## Task requirements
Within the records below, find each line with the word "pllIdx" and copy it out.

Stored items:
****************

/-- An island stops (R68). -/
def Iclk.stop (i : Iclk) : Iclk := { i with act := 3, step := 0, sw := none, held := none, waitsrc := false, failed := false }

/-- The islands at the end of the CLOCK step (R65, R68): SYS has been switched to NOMINAL divided by 1 whatever its register
holds, and the others start, whether or not the monitor has declared the outputs of the locked PLLs live (log entry 84). -/
def Ckp.startIslands (c : Ckp) : Ckp :=
  { c with iclk := c.iclk.mapIdx fun n (i : Iclk) =>
      if n = 1 then { i with act := 0, step := 0, sw := none, held := none, waitsrc := false }
      else if n = 5 then (if bit c.en 3 then i.run else i)
      else if n = 6 then i
      else i.run }

/-- A write of CKP_EN (R68, R83, R84): ANA follows SNS once the CLOCK step has ended, AUD its bit once PLL_AUD has locked. -/
def Ckp.writeEn (c : Ckp) (v : BitVec 6) (started : Bool) : Ckp :=
  { c with
    en := v
    iclk := c.iclk.mapIdx fun n (i : Iclk) =>
      if n = 5 then (if !bit v 3 then i.stop else if i.act = 3 && started then i.run else i)
      else if n = 6 then (if !bit v 4 then i.stop else if i.act = 3 && bit c.lock 4 then i.run else i)
      else i }

/-- Place of a PLL's lock bit in CKP_SRC 12:8 (Table 3.6). -/
def pllIdx : Pll → Nat
  | .sdw => 0 | .sde => 1 | .core => 2 | .pwm => 3 | .aud => 4

/-- PLL `p` has been started (Table 3.2): a SerDes PLL when FUSE has ended, PLL_CORE and PLL_PWM by the CLOCK step once the XO
has qualified (R65), PLL_AUD by CKP_EN.AUD. -/
def pllStarted (p : Pll) (s : State) : Bool :=
  match p with
  | .sdw | .sde => !beforeFuse s
  | .core | .pwm => s.ckp.xoq && s.mode.code == .boot && s.mode.step == 1 && !s.mode.clkfail
  | .aud => enabled s 4

/-- PLL `p` locks (R62, R68). Whether its outputs are live is the monitor's to say (R63). -/
def Ckp.locks (c : Ckp) (p : Pll) : Ckp :=
  let c := { c with lock := setBit c.lock (pllIdx p) true }
  if p = .aud then c.modIclk 6 fun i => if bit c.en 4 && i.act == 3 then i.run else i else c

/-- The failover hood lifts: VOX, MEWS and PWM run on NOMINAL with DIV 0 and no switch in progress (R78). -/
def Ckp.nominalAgain (c : Ckp) : Bool :=
  [0, 2, 4].all fun n => let i := c.icl n; i.act == 0 && i.step == 0 && i.sw.isNone

/-! ## The commands -/

/-- XOQ_WINDOW (R64, R66). -/
def execXoqWindow (count : BitVec 24) (s : State) : Host.Outcome State Fault Refusal :=
  .next (if comparatorRuns s then
    let (c, lost) := s.ckp.window count
    let (c, h) := c.decideRef s
    setCkp c (lost || h) s
  else s)

/-- REQUAL (R64): the run restarts and XOQ stays. -/
def requal (s : State) : State := if comparatorRuns s then { s with ckp := s.ckp.startRun } else s

/-- REQUAL (R64). -/
def execRequal (s : State) : Host.Outcome State Fault Refusal := .next (requal s)

/-- CLOCK_DEAD (R63). -/
def execClockDead (c : Clk) (s : State) : Host.Outcome State Fault Refusal := .next (clockDies c s)

/-- An RX lane of the port whose recovered clock `k` is holds CDR lock (R61); true of every other clock. -/
def recoveredLocked (k : Clk) (s : State) : Bool :=
  let locked (p : Nat) : Bool := (vget s.lanes.port p {}).rx.any fun r => r.st == .adapt || r.st == .ready
  match k with
  | .crw => locked 0
  | .cre => locked 1
  | _ => true

/-- CLOCK_LIVE (R61, R63). -/
def execClockLive (c : Clk) (s : State) : Host.Outcome State Fault Refusal :=
  .next (if recoveredLocked c s then clockLives c s else s)

/-- A write of CKP_ICLKn; before the CLOCK step ends it is only stored (R68). -/
def writeIclk (n : Nat) (v : Word) (s : State) : State :=
  { s with ckp := s.ckp.writeIclk n v (!coreStarted s) }

/-- ICLK_WRITE (R71). -/
def execIclkWrite (n : Fin 7) (v : Word) (s : State) : Host.Outcome State Fault Refusal :=
  .next (if pd1Up s then writeIclk n v s else s)

/-- CLOCK_DISENGAGE (R71): a falling edge of the old source, in a failover switch too (R78). -/
def execClockDisengage (n : Fin 7) (s : State) : Host.Outcome State Fault Refusal :=
  .next { s with ckp := s.ckp.modIclk n Iclk.disengage }

/-- CLOCK_FORCED (R75, R80): FORCED and FMUX record the mux, and the new source engages. -/
def execClockForced (mux : Fin 8) (s : State) : Host.Outcome State Fault Refusal :=
  .next (if mux = 7 then
    let (c, r) := s.ckp.engageRef true
    setCkp c r s
  else
    let i := s.ckp.icl mux
    if i.sw.any (fun w => !w.engaged && !w.stopped) then
      let c := s.ckp.modIclk mux fun i => i.engage (s.ckp.srcLive mux i.src)
      setCkp { c with forced := true, fmux := BitVec.ofNat 3 mux } true s
    else s)

/-- CLOCK_ENGAGE (R71). -/
def execClockEngage (n : Fin 7) (s : State) : Host.Outcome State Fault Refusal :=
  .next (if (s.ckp.icl n).sw.any (fun w => w.stopped && !w.engaged) then
    { s with ckp := s.ckp.modIclk n fun i => i.engage (s.ckp.srcLive n i.src) }
  else s)

/-- CLOCK_RAMP_STEP (R71). -/
def execClockRampStep (n : Fin 7) (s : State) : Host.Outcome State Fault Refusal :=
  .next { s with ckp := s.ckp.modIclk n fun i => i.ramp (s.ckp.srcLive n i.src) }

/-- A write of CKP_REF.SEL (R79). -/
def refSelect (sel : BitVec 2) (s : State) : State := redecideRef { s with ckp := { s.ckp with refSel := sel } }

****************

## The answer
def pllIdx : Pll → Nat
  let c := { c with lock := setBit c.lock (pllIdx p) true }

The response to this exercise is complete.